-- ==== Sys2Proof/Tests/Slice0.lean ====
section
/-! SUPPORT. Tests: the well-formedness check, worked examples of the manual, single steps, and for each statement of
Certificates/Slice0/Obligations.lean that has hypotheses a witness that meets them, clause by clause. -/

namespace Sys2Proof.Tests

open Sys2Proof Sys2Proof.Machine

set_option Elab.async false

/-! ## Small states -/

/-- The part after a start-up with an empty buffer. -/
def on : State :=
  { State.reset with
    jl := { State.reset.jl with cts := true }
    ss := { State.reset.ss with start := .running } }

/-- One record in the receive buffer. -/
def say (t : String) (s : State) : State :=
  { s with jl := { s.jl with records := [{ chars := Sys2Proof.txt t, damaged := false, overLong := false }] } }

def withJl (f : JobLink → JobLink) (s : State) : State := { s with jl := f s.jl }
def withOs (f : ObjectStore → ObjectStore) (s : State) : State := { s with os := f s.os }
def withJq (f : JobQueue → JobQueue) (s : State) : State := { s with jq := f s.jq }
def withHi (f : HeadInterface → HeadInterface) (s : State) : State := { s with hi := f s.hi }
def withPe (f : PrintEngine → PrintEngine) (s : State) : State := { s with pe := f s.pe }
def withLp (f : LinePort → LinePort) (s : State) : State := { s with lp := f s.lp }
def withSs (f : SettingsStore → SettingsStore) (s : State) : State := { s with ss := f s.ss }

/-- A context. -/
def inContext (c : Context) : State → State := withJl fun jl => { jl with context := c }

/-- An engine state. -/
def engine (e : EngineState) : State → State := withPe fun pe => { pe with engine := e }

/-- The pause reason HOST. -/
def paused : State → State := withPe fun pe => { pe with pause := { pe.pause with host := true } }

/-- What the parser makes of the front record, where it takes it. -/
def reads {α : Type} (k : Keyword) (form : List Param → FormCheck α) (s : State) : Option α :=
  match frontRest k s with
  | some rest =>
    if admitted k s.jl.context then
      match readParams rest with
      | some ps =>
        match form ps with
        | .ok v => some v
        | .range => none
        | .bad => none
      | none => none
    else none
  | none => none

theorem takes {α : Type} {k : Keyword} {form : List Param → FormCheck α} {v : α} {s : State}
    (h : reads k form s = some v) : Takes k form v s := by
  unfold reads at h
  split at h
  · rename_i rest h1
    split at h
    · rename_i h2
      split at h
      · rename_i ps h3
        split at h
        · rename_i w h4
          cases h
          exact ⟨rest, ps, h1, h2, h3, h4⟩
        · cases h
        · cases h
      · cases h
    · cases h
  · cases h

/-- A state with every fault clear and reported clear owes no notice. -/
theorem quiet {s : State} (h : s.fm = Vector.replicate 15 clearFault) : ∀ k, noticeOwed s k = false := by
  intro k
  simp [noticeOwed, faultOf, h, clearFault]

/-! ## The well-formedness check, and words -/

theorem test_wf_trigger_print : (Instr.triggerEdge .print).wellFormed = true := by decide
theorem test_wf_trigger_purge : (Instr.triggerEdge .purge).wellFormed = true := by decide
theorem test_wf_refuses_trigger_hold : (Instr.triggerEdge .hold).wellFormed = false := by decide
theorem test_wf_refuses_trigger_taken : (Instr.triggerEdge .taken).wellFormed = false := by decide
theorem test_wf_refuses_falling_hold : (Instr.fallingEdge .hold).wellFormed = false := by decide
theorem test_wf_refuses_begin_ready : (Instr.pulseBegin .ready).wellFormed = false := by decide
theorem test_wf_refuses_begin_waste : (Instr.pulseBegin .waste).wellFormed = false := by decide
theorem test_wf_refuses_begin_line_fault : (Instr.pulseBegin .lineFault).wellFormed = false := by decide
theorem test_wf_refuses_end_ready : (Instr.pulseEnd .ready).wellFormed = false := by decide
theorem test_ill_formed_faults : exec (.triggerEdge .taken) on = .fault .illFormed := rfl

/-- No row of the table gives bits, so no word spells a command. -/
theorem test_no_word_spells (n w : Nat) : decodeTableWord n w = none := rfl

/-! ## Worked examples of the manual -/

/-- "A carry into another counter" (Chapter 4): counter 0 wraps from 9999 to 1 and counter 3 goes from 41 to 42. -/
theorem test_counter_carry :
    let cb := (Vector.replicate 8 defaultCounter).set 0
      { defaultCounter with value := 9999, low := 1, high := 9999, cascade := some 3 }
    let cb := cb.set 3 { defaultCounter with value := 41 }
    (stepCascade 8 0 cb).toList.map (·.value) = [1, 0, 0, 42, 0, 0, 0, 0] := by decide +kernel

——————

* **EXERCISE AIM**
Verbatim and in full, return the listing above.

* **SOLUTION**
-- ==== Sys2Proof/Tests/Slice0.lean ====
section
/-! SUPPORT. Tests: the well-formedness check, worked examples of the manual, single steps, and for each statement of
Certificates/Slice0/Obligations.lean that has hypotheses a witness that meets them, clause by clause. -/

namespace Sys2Proof.Tests

open Sys2Proof Sys2Proof.Machine

set_option Elab.async false

/-! ## Small states -/

/-- The part after a start-up with an empty buffer. -/
def on : State :=
  { State.reset with
    jl := { State.reset.jl with cts := true }
    ss := { State.reset.ss with start := .running } }

/-- One record in the receive buffer. -/
def say (t : String) (s : State) : State :=
  { s with jl := { s.jl with records := [{ chars := Sys2Proof.txt t, damaged := false, overLong := false }] } }

def withJl (f : JobLink → JobLink) (s : State) : State := { s with jl := f s.jl }
def withOs (f : ObjectStore → ObjectStore) (s : State) : State := { s with os := f s.os }
def withJq (f : JobQueue → JobQueue) (s : State) : State := { s with jq := f s.jq }
def withHi (f : HeadInterface → HeadInterface) (s : State) : State := { s with hi := f s.hi }
def withPe (f : PrintEngine → PrintEngine) (s : State) : State := { s with pe := f s.pe }
def withLp (f : LinePort → LinePort) (s : State) : State := { s with lp := f s.lp }
def withSs (f : SettingsStore → SettingsStore) (s : State) : State := { s with ss := f s.ss }

/-- A context. -/
def inContext (c : Context) : State → State := withJl fun jl => { jl with context := c }

/-- An engine state. -/
def engine (e : EngineState) : State → State := withPe fun pe => { pe with engine := e }

/-- The pause reason HOST. -/
def paused : State → State := withPe fun pe => { pe with pause := { pe.pause with host := true } }

/-- What the parser makes of the front record, where it takes it. -/
def reads {α : Type} (k : Keyword) (form : List Param → FormCheck α) (s : State) : Option α :=
  match frontRest k s with
  | some rest =>
    if admitted k s.jl.context then
      match readParams rest with
      | some ps =>
        match form ps with
        | .ok v => some v
        | .range => none
        | .bad => none
      | none => none
    else none
  | none => none

theorem takes {α : Type} {k : Keyword} {form : List Param → FormCheck α} {v : α} {s : State}
    (h : reads k form s = some v) : Takes k form v s := by
  unfold reads at h
  split at h
  · rename_i rest h1
    split at h
    · rename_i h2
      split at h
      · rename_i ps h3
        split at h
        · rename_i w h4
          cases h
          exact ⟨rest, ps, h1, h2, h3, h4⟩
        · cases h
        · cases h
      · cases h
    · cases h
  · cases h

/-- A state with every fault clear and reported clear owes no notice. -/
theorem quiet {s : State} (h : s.fm = Vector.replicate 15 clearFault) : ∀ k, noticeOwed s k = false := by
  intro k
  simp [noticeOwed, faultOf, h, clearFault]

/-! ## The well-formedness check, and words -/

theorem test_wf_trigger_print : (Instr.triggerEdge .print).wellFormed = true := by decide
theorem test_wf_trigger_purge : (Instr.triggerEdge .purge).wellFormed = true := by decide
theorem test_wf_refuses_trigger_hold : (Instr.triggerEdge .hold).wellFormed = false := by decide
theorem test_wf_refuses_trigger_taken : (Instr.triggerEdge .taken).wellFormed = false := by decide
theorem test_wf_refuses_falling_hold : (Instr.fallingEdge .hold).wellFormed = false := by decide
theorem test_wf_refuses_begin_ready : (Instr.pulseBegin .ready).wellFormed = false := by decide
theorem test_wf_refuses_begin_waste : (Instr.pulseBegin .waste).wellFormed = false := by decide
theorem test_wf_refuses_begin_line_fault : (Instr.pulseBegin .lineFault).wellFormed = false := by decide
theorem test_wf_refuses_end_ready : (Instr.pulseEnd .ready).wellFormed = false := by decide
theorem test_ill_formed_faults : exec (.triggerEdge .taken) on = .fault .illFormed := rfl

/-- No row of the table gives bits, so no word spells a command. -/
theorem test_no_word_spells (n w : Nat) : decodeTableWord n w = none := rfl

/-! ## Worked examples of the manual -/

/-- "A carry into another counter" (Chapter 4): counter 0 wraps from 9999 to 1 and counter 3 goes from 41 to 42. -/
theorem test_counter_carry :
    let cb := (Vector.replicate 8 defaultCounter).set 0
      { defaultCounter with value := 9999, low := 1, high := 9999, cascade := some 3 }
    let cb := cb.set 3 { defaultCounter with value := 41 }
    (stepCascade 8 0 cb).toList.map (·.value) = [1, 0, 0, 42, 0, 0, 0, 0] := by decide +kernel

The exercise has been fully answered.